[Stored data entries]
-- ==== Sys2Proof/Laws/State.lean ====
section
/-! SUPPORT. What each update of the state does to each field, so that no later proof unfolds a record update. -/

namespace Sys2Proof.Machine

section setRegFields
variable (s : State) (r : Reg) (v : Word)

@[simp] theorem State.setReg_cfg : (s.setReg r v).cfg = s.cfg := rfl
@[simp] theorem State.setReg_x : (s.setReg r v).x = s.x.set r.val v := rfl
@[simp] theorem State.setReg_mem : (s.setReg r v).mem = s.mem := rfl
@[simp] theorem State.setReg_busy : (s.setReg r v).busy = s.busy := rfl
@[simp] theorem State.setReg_done : (s.setReg r v).done = s.done := rfl
@[simp] theorem State.setReg_busyerr : (s.setReg r v).busyerr = s.busyerr := rfl
@[simp] theorem State.setReg_err : (s.setReg r v).err = s.err := rfl
@[simp] theorem State.setReg_ie : (s.setReg r v).ie = s.ie := rfl
@[simp] theorem State.setReg_cmd : (s.setReg r v).cmd = s.cmd := rfl
@[simp] theorem State.setReg_pending : (s.setReg r v).pending = s.pending := rfl
@[simp] theorem State.setReg_bigReq : (s.setReg r v).bigReq = s.bigReq := rfl
@[simp] theorem State.setReg_rsaw : (s.setReg r v).rsaw = s.rsaw := rfl
@[simp] theorem State.setReg_inputs : (s.setReg r v).inputs = s.inputs := rfl
@[simp] theorem State.setReg_replies : (s.setReg r v).replies = s.replies := rfl
@[simp] theorem State.setReg_draws : (s.setReg r v).draws = s.draws := rfl
@[simp] theorem State.setReg_resp : (s.setReg r v).resp = s.resp := rfl

end setRegFields

section setBufByteFields
variable (s : State) (b : Buf) (j : Nat) (v : Byte)

@[simp] theorem State.setBufByte_cfg : (s.setBufByte b j v).cfg = s.cfg := rfl
@[simp] theorem State.setBufByte_x : (s.setBufByte b j v).x = s.x := rfl
@[simp] theorem State.setBufByte_mem : (s.setBufByte b j v).mem = Memory.write s.mem (b.base + j) v := rfl
@[simp] theorem State.setBufByte_busy : (s.setBufByte b j v).busy = s.busy := rfl
@[simp] theorem State.setBufByte_done : (s.setBufByte b j v).done = s.done := rfl
@[simp] theorem State.setBufByte_busyerr : (s.setBufByte b j v).busyerr = s.busyerr := rfl
@[simp] theorem State.setBufByte_err : (s.setBufByte b j v).err = s.err := rfl
@[simp] theorem State.setBufByte_ie : (s.setBufByte b j v).ie = s.ie := rfl
@[simp] theorem State.setBufByte_cmd : (s.setBufByte b j v).cmd = s.cmd := rfl
@[simp] theorem State.setBufByte_pending : (s.setBufByte b j v).pending = s.pending := rfl
@[simp] theorem State.setBufByte_bigReq : (s.setBufByte b j v).bigReq = s.bigReq := rfl
@[simp] theorem State.setBufByte_rsaw : (s.setBufByte b j v).rsaw = s.rsaw := rfl
@[simp] theorem State.setBufByte_inputs : (s.setBufByte b j v).inputs = s.inputs := rfl
@[simp] theorem State.setBufByte_replies : (s.setBufByte b j v).replies = s.replies := rfl
@[simp] theorem State.setBufByte_draws : (s.setBufByte b j v).draws = s.draws := rfl
@[simp] theorem State.setBufByte_resp : (s.setBufByte b j v).resp = s.resp := rfl

end setBufByteFields

section setBufFields
variable (s : State) (b : Buf) (bytes : List Byte)

@[simp] theorem State.setBuf_cfg : (s.setBuf b bytes).cfg = s.cfg := rfl
@[simp] theorem State.setBuf_x : (s.setBuf b bytes).x = s.x := rfl
@[simp] theorem State.setBuf_mem : (s.setBuf b bytes).mem = Memory.writeList s.mem b.base (bytes.take s.cfg.width) := rfl
@[simp] theorem State.setBuf_busy : (s.setBuf b bytes).busy = s.busy := rfl
@[simp] theorem State.setBuf_done : (s.setBuf b bytes).done = s.done := rfl
@[simp] theorem State.setBuf_busyerr : (s.setBuf b bytes).busyerr = s.busyerr := rfl
@[simp] theorem State.setBuf_err : (s.setBuf b bytes).err = s.err := rfl
@[simp] theorem State.setBuf_ie : (s.setBuf b bytes).ie = s.ie := rfl
@[simp] theorem State.setBuf_cmd : (s.setBuf b bytes).cmd = s.cmd := rfl
@[simp] theorem State.setBuf_pending : (s.setBuf b bytes).pending = s.pending := rfl
@[simp] theorem State.setBuf_bigReq : (s.setBuf b bytes).bigReq = s.bigReq := rfl
@[simp] theorem State.setBuf_rsaw : (s.setBuf b bytes).rsaw = s.rsaw := rfl
@[simp] theorem State.setBuf_inputs : (s.setBuf b bytes).inputs = s.inputs := rfl
@[simp] theorem State.setBuf_replies : (s.setBuf b bytes).replies = s.replies := rfl
@[simp] theorem State.setBuf_draws : (s.setBuf b bytes).draws = s.draws := rfl
@[simp] theorem State.setBuf_resp : (s.setBuf b bytes).resp = s.resp := rfl

end setBufFields

section acceptFields
variable (s : State) (v : Word)

@[simp] theorem State.accept_cfg : (s.accept v).cfg = s.cfg := rfl
@[simp] theorem State.accept_x : (s.accept v).x = s.x := rfl
@[simp] theorem State.accept_mem : (s.accept v).mem = s.mem := rfl
@[simp] theorem State.accept_busy : (s.accept v).busy = true := rfl
@[simp] theorem State.accept_done : (s.accept v).done = false := rfl
@[simp] theorem State.accept_busyerr : (s.accept v).busyerr = s.busyerr := rfl
@[simp] theorem State.accept_err : (s.accept v).err = 0 := rfl
@[simp] theorem State.accept_ie : (s.accept v).ie = s.ie := rfl
@[simp] theorem State.accept_cmd : (s.accept v).cmd = v.setWidth 32 := rfl
@[simp] theorem State.accept_pending : (s.accept v).pending = some v := rfl
@[simp] theorem State.accept_bigReq : (s.accept v).bigReq = s.bigReq := rfl
@[simp] theorem State.accept_rsaw : (s.accept v).rsaw = s.rsaw := rfl
@[simp] theorem State.accept_inputs : (s.accept v).inputs = s.inputs := rfl
@[simp] theorem State.accept_replies : (s.accept v).replies = s.replies := rfl
@[simp] theorem State.accept_draws : (s.accept v).draws = s.draws := rfl
@[simp] theorem State.accept_resp : (s.accept v).resp = s.resp := rfl

end acceptFields

section finishFields
variable (s : State) (c : ErrCode)

@[simp] theorem State.finish_cfg : (s.finish c).cfg = s.cfg := rfl
@[simp] theorem State.finish_x : (s.finish c).x = s.x := rfl
@[simp] theorem State.finish_mem : (s.finish c).mem = s.mem := rfl
@[simp] theorem State.finish_busy : (s.finish c).busy = false := rfl
@[simp] theorem State.finish_done : (s.finish c).done = true := rfl
@[simp] theorem State.finish_busyerr : (s.finish c).busyerr = s.busyerr := rfl
@[simp] theorem State.finish_err : (s.finish c).err = c.code := rfl
@[simp] theorem State.finish_ie : (s.finish c).ie = s.ie := rfl
@[simp] theorem State.finish_cmd : (s.finish c).cmd = s.cmd := rfl
@[simp] theorem State.finish_pending : (s.finish c).pending = none := rfl
@[simp] theorem State.finish_bigReq : (s.finish c).bigReq = none := rfl
@[simp] theorem State.finish_rsaw : (s.finish c).rsaw = .idle := rfl
@[simp] theorem State.finish_inputs : (s.finish c).inputs = s.inputs := rfl
@[simp] theorem State.finish_replies : (s.finish c).replies = s.replies := rfl
@[simp] theorem State.finish_draws : (s.finish c).draws = s.draws := rfl
@[simp] theorem State.finish_resp : (s.finish c).resp = s.resp := rfl

end finishFields

section drawnFields
variable (s : State)

@[simp] theorem State.drawn_cfg : (s.drawn).cfg = s.cfg := rfl
@[simp] theorem State.drawn_x : (s.drawn).x = s.x := rfl
@[simp] theorem State.drawn_mem : (s.drawn).mem = s.mem := rfl
@[simp] theorem State.drawn_busy : (s.drawn).busy = s.busy := rfl
@[simp] theorem State.drawn_done : (s.drawn).done = s.done := rfl
@[simp] theorem State.drawn_busyerr : (s.drawn).busyerr = s.busyerr := rfl
@[simp] theorem State.drawn_err : (s.drawn).err = s.err := rfl
@[simp] theorem State.drawn_ie : (s.drawn).ie = s.ie := rfl
@[simp] theorem State.drawn_cmd : (s.drawn).cmd = s.cmd := rfl
@[simp] theorem State.drawn_pending : (s.drawn).pending = s.pending := rfl
@[simp] theorem State.drawn_bigReq : (s.drawn).bigReq = s.bigReq := rfl
@[simp] theorem State.drawn_rsaw : (s.drawn).rsaw = s.rsaw := rfl
@[simp] theorem State.drawn_inputs : (s.drawn).inputs = s.inputs := rfl
@[simp] theorem State.drawn_replies : (s.drawn).replies = s.replies := rfl
@[simp] theorem State.drawn_draws : (s.drawn).draws = s.draws + 1 := rfl
@[simp] theorem State.drawn_resp : (s.drawn).resp = s.resp := rfl

end drawnFields

section writeCtrlFields
variable (s : State) (v : Word)

@[simp] theorem State.writeCtrl_cfg : (s.writeCtrl v).cfg = s.cfg := rfl
@[simp] theorem State.writeCtrl_x : (s.writeCtrl v).x = s.x := rfl
@[simp] theorem State.writeCtrl_mem : (s.writeCtrl v).mem = s.mem := rfl
@[simp] theorem State.writeCtrl_busy : (s.writeCtrl v).busy = s.busy := rfl
@[simp] theorem State.writeCtrl_done : (s.writeCtrl v).done = s.done := rfl
@[simp] theorem State.writeCtrl_busyerr : (s.writeCtrl v).busyerr = s.busyerr := rfl
@[simp] theorem State.writeCtrl_err : (s.writeCtrl v).err = s.err := rfl
@[simp] theorem State.writeCtrl_ie : (s.writeCtrl v).ie = v.getLsbD 0 := rfl
@[simp] theorem State.writeCtrl_cmd : (s.writeCtrl v).cmd = s.cmd := rfl
@[simp] theorem State.writeCtrl_pending : (s.writeCtrl v).pending = s.pending := rfl
@[simp] theorem State.writeCtrl_bigReq : (s.writeCtrl v).bigReq = s.bigReq := rfl
@[simp] theorem State.writeCtrl_rsaw : (s.writeCtrl v).rsaw = s.rsaw := rfl
@[simp] theorem State.writeCtrl_inputs : (s.writeCtrl v).inputs = s.inputs := rfl
@[simp] theorem State.writeCtrl_replies : (s.writeCtrl v).replies = s.replies := rfl
@[simp] theorem State.writeCtrl_draws : (s.writeCtrl v).draws = s.draws := rfl
@[simp] theorem State.writeCtrl_resp : (s.writeCtrl v).resp = s.resp := rfl

end writeCtrlFields

section writeStatusFields
variable (s : State) (v : Word)

@[simp] theorem State.writeStatus_cfg : (s.writeStatus v).cfg = s.cfg := rfl
@[simp] theorem State.writeStatus_x : (s.writeStatus v).x = s.x := rfl
@[simp] theorem State.writeStatus_mem : (s.writeStatus v).mem = s.mem := rfl
@[simp] theorem State.writeStatus_busy : (s.writeStatus v).busy = s.busy := rfl
@[simp] theorem State.writeStatus_done : (s.writeStatus v).done = (s.done && !v.getLsbD 1) := rfl
@[simp] theorem State.writeStatus_busyerr : (s.writeStatus v).busyerr = (s.busyerr && !v.getLsbD 2) := rfl
@[simp] theorem State.writeStatus_err : (s.writeStatus v).err = s.err := rfl
@[simp] theorem State.writeStatus_ie : (s.writeStatus v).ie = s.ie := rfl
@[simp] theorem State.writeStatus_cmd : (s.writeStatus v).cmd = s.cmd := rfl
@[simp] theorem State.writeStatus_pending : (s.writeStatus v).pending = s.pending := rfl
@[simp] theorem State.writeStatus_bigReq : (s.writeStatus v).bigReq = s.bigReq := rfl
@[simp] theorem State.writeStatus_rsaw : (s.writeStatus v).rsaw = s.rsaw := rfl
@[simp] theorem State.writeStatus_inputs : (s.writeStatus v).inputs = s.inputs := rfl
@[simp] theorem State.writeStatus_replies : (s.writeStatus v).replies = s.replies := rfl
@[simp] theorem State.writeStatus_draws : (s.writeStatus v).draws = s.draws := rfl
@[simp] theorem State.writeStatus_resp : (s.writeStatus v).resp = s.resp := rfl

end writeStatusFields

section discardWriteFields
variable (s : State)

@[simp] theorem State.discardWrite_cfg : (s.discardWrite).cfg = s.cfg := rfl
@[simp] theorem State.discardWrite_x : (s.discardWrite).x = s.x := rfl
@[simp] theorem State.discardWrite_mem : (s.discardWrite).mem = s.mem := rfl
@[simp] theorem State.discardWrite_busy : (s.discardWrite).busy = s.busy := rfl
@[simp] theorem State.discardWrite_done : (s.discardWrite).done = s.done := rfl
@[simp] theorem State.discardWrite_busyerr : (s.discardWrite).busyerr = true := rfl
@[simp] theorem State.discardWrite_err : (s.discardWrite).err = s.err := rfl
@[simp] theorem State.discardWrite_ie : (s.discardWrite).ie = s.ie := rfl
@[simp] theorem State.discardWrite_cmd : (s.discardWrite).cmd = s.cmd := rfl
@[simp] theorem State.discardWrite_pending : (s.discardWrite).pending = s.pending := rfl
@[simp] theorem State.discardWrite_bigReq : (s.discardWrite).bigReq = s.bigReq := rfl
@[simp] theorem State.discardWrite_rsaw : (s.discardWrite).rsaw = s.rsaw := rfl
@[simp] theorem State.discardWrite_inputs : (s.discardWrite).inputs = s.inputs := rfl
@[simp] theorem State.discardWrite_replies : (s.discardWrite).replies = s.replies := rfl
@[simp] theorem State.discardWrite_draws : (s.discardWrite).draws = s.draws := rfl
@[simp] theorem State.discardWrite_resp : (s.discardWrite).resp = s.resp := rfl

end discardWriteFields

section zeroedFields
variable (s : State)

@[simp] theorem State.zeroed_cfg : (s.zeroed).cfg = s.cfg := rfl
@[simp] theorem State.zeroed_x : (s.zeroed).x = Vector.replicate 16 0 := rfl
@[simp] theorem State.zeroed_mem : (s.zeroed).mem = s.mem.filter (fun c => !bufferOffset s.cfg c.1) := rfl
@[simp] theorem State.zeroed_busy : (s.zeroed).busy = s.busy := rfl
@[simp] theorem State.zeroed_done : (s.zeroed).done = s.done := rfl
@[simp] theorem State.zeroed_busyerr : (s.zeroed).busyerr = s.busyerr := rfl
@[simp] theorem State.zeroed_err : (s.zeroed).err = s.err := rfl
@[simp] theorem State.zeroed_ie : (s.zeroed).ie = s.ie := rfl
@[simp] theorem State.zeroed_cmd : (s.zeroed).cmd = s.cmd := rfl
@[simp] theorem State.zeroed_pending : (s.zeroed).pending = s.pending := rfl
@[simp] theorem State.zeroed_bigReq : (s.zeroed).bigReq = s.bigReq := rfl
@[simp] theorem State.zeroed_rsaw : (s.zeroed).rsaw = s.rsaw := rfl
@[simp] theorem State.zeroed_inputs : (s.zeroed).inputs = s.inputs := rfl
@[simp] theorem State.zeroed_replies : (s.zeroed).replies = s.replies := rfl
@[simp] theorem State.zeroed_draws : (s.zeroed).draws = s.draws := rfl
@[simp] theorem State.zeroed_resp : (s.zeroed).resp = s.resp := rfl

end zeroedFields

section resetInputFields
variable (s : State)

@[simp] theorem State.resetInput_cfg : (s.resetInput).cfg = s.cfg := rfl
@[simp] theorem State.resetInput_x : (s.resetInput).x = Vector.replicate 16 0 := rfl
@[simp] theorem State.resetInput_mem : (s.resetInput).mem = [] := rfl
@[simp] theorem State.resetInput_busy : (s.resetInput).busy = false := rfl
@[simp] theorem State.resetInput_done : (s.resetInput).done = false := rfl
@[simp] theorem State.resetInput_busyerr : (s.resetInput).busyerr = false := rfl
@[simp] theorem State.resetInput_err : (s.resetInput).err = 0 := rfl
@[simp] theorem State.resetInput_ie : (s.resetInput).ie = false := rfl
@[simp] theorem State.resetInput_cmd : (s.resetInput).cmd = 0 := rfl
@[simp] theorem State.resetInput_pending : (s.resetInput).pending = none := rfl
@[simp] theorem State.resetInput_bigReq : (s.resetInput).bigReq = none := rfl
@[simp] theorem State.resetInput_rsaw : (s.resetInput).rsaw = .idle := rfl
@[simp] theorem State.resetInput_inputs : (s.resetInput).inputs = s.inputs := rfl
@[simp] theorem State.resetInput_replies : (s.resetInput).replies = s.replies := rfl
@[simp] theorem State.resetInput_draws : (s.resetInput).draws = s.draws := rfl
@[simp] theorem State.resetInput_resp : (s.resetInput).resp = .none := rfl

end resetInputFields

section completedWithFields
variable (s : State) (x' : Vector Word 16) (m' : Memory) (e : BitVec 8)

- WORK TASK -
Before answering, count every line of the records that contains "idle"; the answer is that number and nothing more.

- SOLUTION -
2